AI + satellites

17 May 2018 02:00h

Event report

This breakout session addressed the potential of satellite imagery, combined with artificial intelligence (AI) and machine learning, to help meet the sustainable development goals (SDGs). The session was opened by the moderator, Mr Stuart Russell (Professor of Electrical engineering and Computer Sciences, US Berkeley), who explained that an enormous amount of satellite data is being produced every day. This wealth of data could provide a snapshot of the entire world, at once, in real-time. AI systems are needed to be able to effectively map all this data, as it will go beyond the capacity of human satellite interpreters.

Next, Mr Einar Bjørgo, (Manager of the UN Operational Satellite Applications Programme) mentioned that the fusion of technologies could help accelerate the impact of earth observation, especially if there is open access to geospatial images. This would allow the distribution of the right data to the right people when they need it, particularly if we would be able to directly ‘stream’ such images. Satellite imagery has particular advantages for monitoring the SDGs, as it provides global-scale data-sets, ‘covering everything, even the smallest islands’. At the same time, Bjørgo indicated that the use of these technologies still requires extensive capacity development and training.

Mr Mark Doherty (Head of Earth Observation Exploitation Development Division, European Space Agency) identified the ‘tsunami of satellite data’ that is generated, especially with the rise of satellites from the private sector. Doherty explained that this data in particular could contribute to SDGs 2 (zero hunger), 11 (sustainable cities), 13 (climate action), 14 (life below water), and 15 (life on land). With investments in public infrastructure, global monitoring, and a direct link to government policy, the EU is addressing a lot of obstacles related to the use of satellite data for the public good. Doherty echoed Bjørgo’s emphasis on the importance of free and open access, and added that there are still a number of challenges to overcome related to universal standardisation, the ease of using satellite data, and the validation of this data. AI can help detect patterns and models that cannot be captured by humans, helping to identify the signals that provide predictive power and ‘deliver on full societal benefits’.
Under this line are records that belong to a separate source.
-- ==== Sys2Proof/Certificates/Slice0/Obligations.lean ====
section
/-! DEFINITION. What the model is claimed to satisfy: one proposition for each row of OBLIGATIONS.json. Each is stated for every
state, with the invariants and the conditions of Safety.lean as premises where a claim needs them. -/

open Sys2Proof Sys2Proof.Machine

/-- For every command c, list rest and state s: if c stands at the front of the queue and rest behind it, step s is exec c on s
with the queue rest; if the queue is empty and a link that is UP has had no byte for 100 µs since its last one, LINK_DOWN of
each such link joins the queue, in port order; with no such link, the next that comes from outside is taken: a command joins
the queue, a byte of a tenant link goes to the receiver of its port, and the commands this makes join the queue; and with
nothing to come the terminal idles. What an empty queue does is the model's choice (log entries 3 and 11). (R193,
95_what_each_step_holds.md, 00_scope.md) -/
def Obligations.StepRunsFrontCommand : Prop :=
  ∀ (c : Instr) (rest : List Instr) (s : State),
    (s.pending = c :: rest → step s = exec c { s with pending := rest }) ∧
    (s.pending = [] →
      ((∃ p : PortIx, s.silent p = true) →
        step s = .next { s with pending := ((List.finRange 6).filter fun p => s.silent p).map Instr.linkDown }) ∧
      ((∀ p : PortIx, s.silent p = false) →
        (s.arriving = [] → step s = .next s) ∧
        ∀ more : List Arrival,
          (s.arriving = .command c :: more → step s = .next { s with arriving := more, pending := [c] }) ∧
          ∀ (p : PortIx) (b : Byte) (x : Receiver) (cs : List Instr), s.arriving = .byte p b :: more →
            s.ports[p].receiver.take p s.ports[p].up s.time.et b = (x, cs) →
            step s = .next
              { s with arriving := more, pending := cs, ports := s.ports.set p { s.ports[p] with receiver := x } }))

/-- For every command c and state s: if c is well formed, exec c s answers a next state; if it is not, exec c s answers a next
state or the refusal illFormed. No command faults, and no command is refused as not modelled. A next state that exec c s
answers has the queue of s, and what is to come from outside. That an ill-formed command is refused is log entry 25. (R187,
R193, 95_what_each_step_holds.md) -/
def Obligations.WellFormedCommandsComplete : Prop :=
  ∀ (c : Instr) (s : State),
    (c.wf = true → ∃ t, exec c s = .next t) ∧
    (c.wf = false → (∃ t, exec c s = .next t) ∨ exec c s = .refused .illFormed) ∧
    ∀ t : State, exec c s = .next t → t.pending = s.pending ∧ t.arriving = s.arriving
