@[simp] theorem State.modPeer_cfg (s : State) (p : PeerIx) (f : PeerSel → PeerSel) : (s.modPeer p f).cfg = s.cfg := rfl
@[simp] theorem State.modPeer_time (s : State) (p : PeerIx) (f : PeerSel → PeerSel) : (s.modPeer p f).time = s.time := rfl
@[simp] theorem State.modPeer_lanes (s : State) (p : PeerIx) (f : PeerSel → PeerSel) : (s.modPeer p f).lanes = s.lanes := rfl
@[simp] theorem State.modPeer_probes (s : State) (p : PeerIx) (f : PeerSel → PeerSel) : (s.modPeer p f).probes = s.probes := rfl
@[simp] theorem State.modPeer_health (s : State) (p : PeerIx) (f : PeerSel → PeerSel) : (s.modPeer p f).health = s.health := rfl
@[simp] theorem State.modPeer_circuits (s : State) (p : PeerIx) (f : PeerSel → PeerSel) : (s.modPeer p f).circuits = s.circuits := rfl
@[simp] theorem State.modPeer_peers (s : State) (p : PeerIx) (f : PeerSel → PeerSel) : (s.modPeer p f).peers = s.peers.set p (f s.peers[p]) := rfl
@[simp] theorem State.modPeer_sel (s : State) (p : PeerIx) (f : PeerSel → PeerSel) : (s.modPeer p f).sel = s.sel := rfl
@[simp] theorem State.modPeer_tx (s : State) (p : PeerIx) (f : PeerSel → PeerSel) : (s.modPeer p f).tx = s.tx := rfl
@[simp] theorem State.modPeer_score (s : State) (p : PeerIx) (f : PeerSel → PeerSel) : (s.modPeer p f).score = s.score := rfl
@[simp] theorem State.modPeer_pool (s : State) (p : PeerIx) (f : PeerSel → PeerSel) : (s.modPeer p f).pool = s.pool := rfl
@[simp] theorem State.modPeer_ports (s : State) (p : PeerIx) (f : PeerSel → PeerSel) : (s.modPeer p f).ports = s.ports := rfl
@[simp] theorem State.modPeer_profile (s : State) (p : PeerIx) (f : PeerSel → PeerSel) : (s.modPeer p f).profile = s.profile := rfl
@[simp] theorem State.modPeer_flash (s : State) (p : PeerIx) (f : PeerSel → PeerSel) : (s.modPeer p f).flash = s.flash := rfl
@[simp] theorem State.modPeer_pending (s : State) (p : PeerIx) (f : PeerSel → PeerSel) : (s.modPeer p f).pending = s.pending := rfl
@[simp] theorem State.modPeer_arriving (s : State) (p : PeerIx) (f : PeerSel → PeerSel) : (s.modPeer p f).arriving = s.arriving := rfl
theorem State.modPeer_get (s : State) (p p' : PeerIx) (f : PeerSel → PeerSel) :
    (s.modPeer p f).peers[p'] = if p' = p then f s.peers[p] else s.peers[p'] := by
  simp [Vector.getElem_set, Fin.ext_iff, eq_comm]
theorem State.modPeer_get_self (s : State) (p : PeerIx) (f : PeerSel → PeerSel) : (s.modPeer p f).peers[p] = f s.peers[p] := by
  simp
theorem State.modPeer_get_other (s : State) (p p' : PeerIx) (f : PeerSel → PeerSel) (h : p' ≠ p) :
    (s.modPeer p f).peers[p'] = s.peers[p'] := by
  rw [State.modPeer_get, if_neg h]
Andrew Zolli (Vice President of Global Impact Initiatives, Planet Labs Inc.) explained that his organisation daily creates images that capture the whole world, making global change visible with a large number of small satellites. ​This allows for the exploration of patterns and changes in systems. For example, it could help track the growth of refugee camps or the number of solar panels in a country. As there is more information generated than we can pay attention to, AI can assist in obtaining insights from continuously refreshed imagery, providing real-time analytics of social and ecological systems. To unleash this potential, the system as a whole needs to overcome its current fragmentation, requiring more coordination for ‘all of the groundtruth and satellite data to work together for the collective common good’.

Mr James Crawford (CEO and Founder of Orbital Insight) explained that AI can address the current bottlenecks that appear due to a lack of human capacity to interpret satellite imagery – it is simply impossible to look at all images every day. Crawford listed a number of examples of how this could be put into practice. For example, AI could detect patterns in deforestation, land use, and flooding. Ultimately, these technologies could be used to understand all socioeconomic and ecological processes.

Mr David Jensen (Head of Environmen​tal Cooperation for Peacebuilding and Co-Director of MapX, UN Environment Programme) raised some of the main governance questions related to the interplay between AI and satellite data for the SDGs. Jensen pointed out the enormous complexity of measuring 232 indicators for 193 countries is not unlike ‘solving a Rubik’s cube with 193 sides’. AI would be a perfect tool to mitigate the balances and trade-offs inherent to the SDGs, yet it is hindered by a lack of harmonisation among data sources. In addition, there is a capacity, knowledge, and information gap between industry, on the one hand, and governments and civil society, on the other. This has created imbalances that are at risk of being exacerbated. In conclusion, Jensen coined the question, of ‘how to create incentives and standards to keep satellite data and related AI algorithms in the public domain’.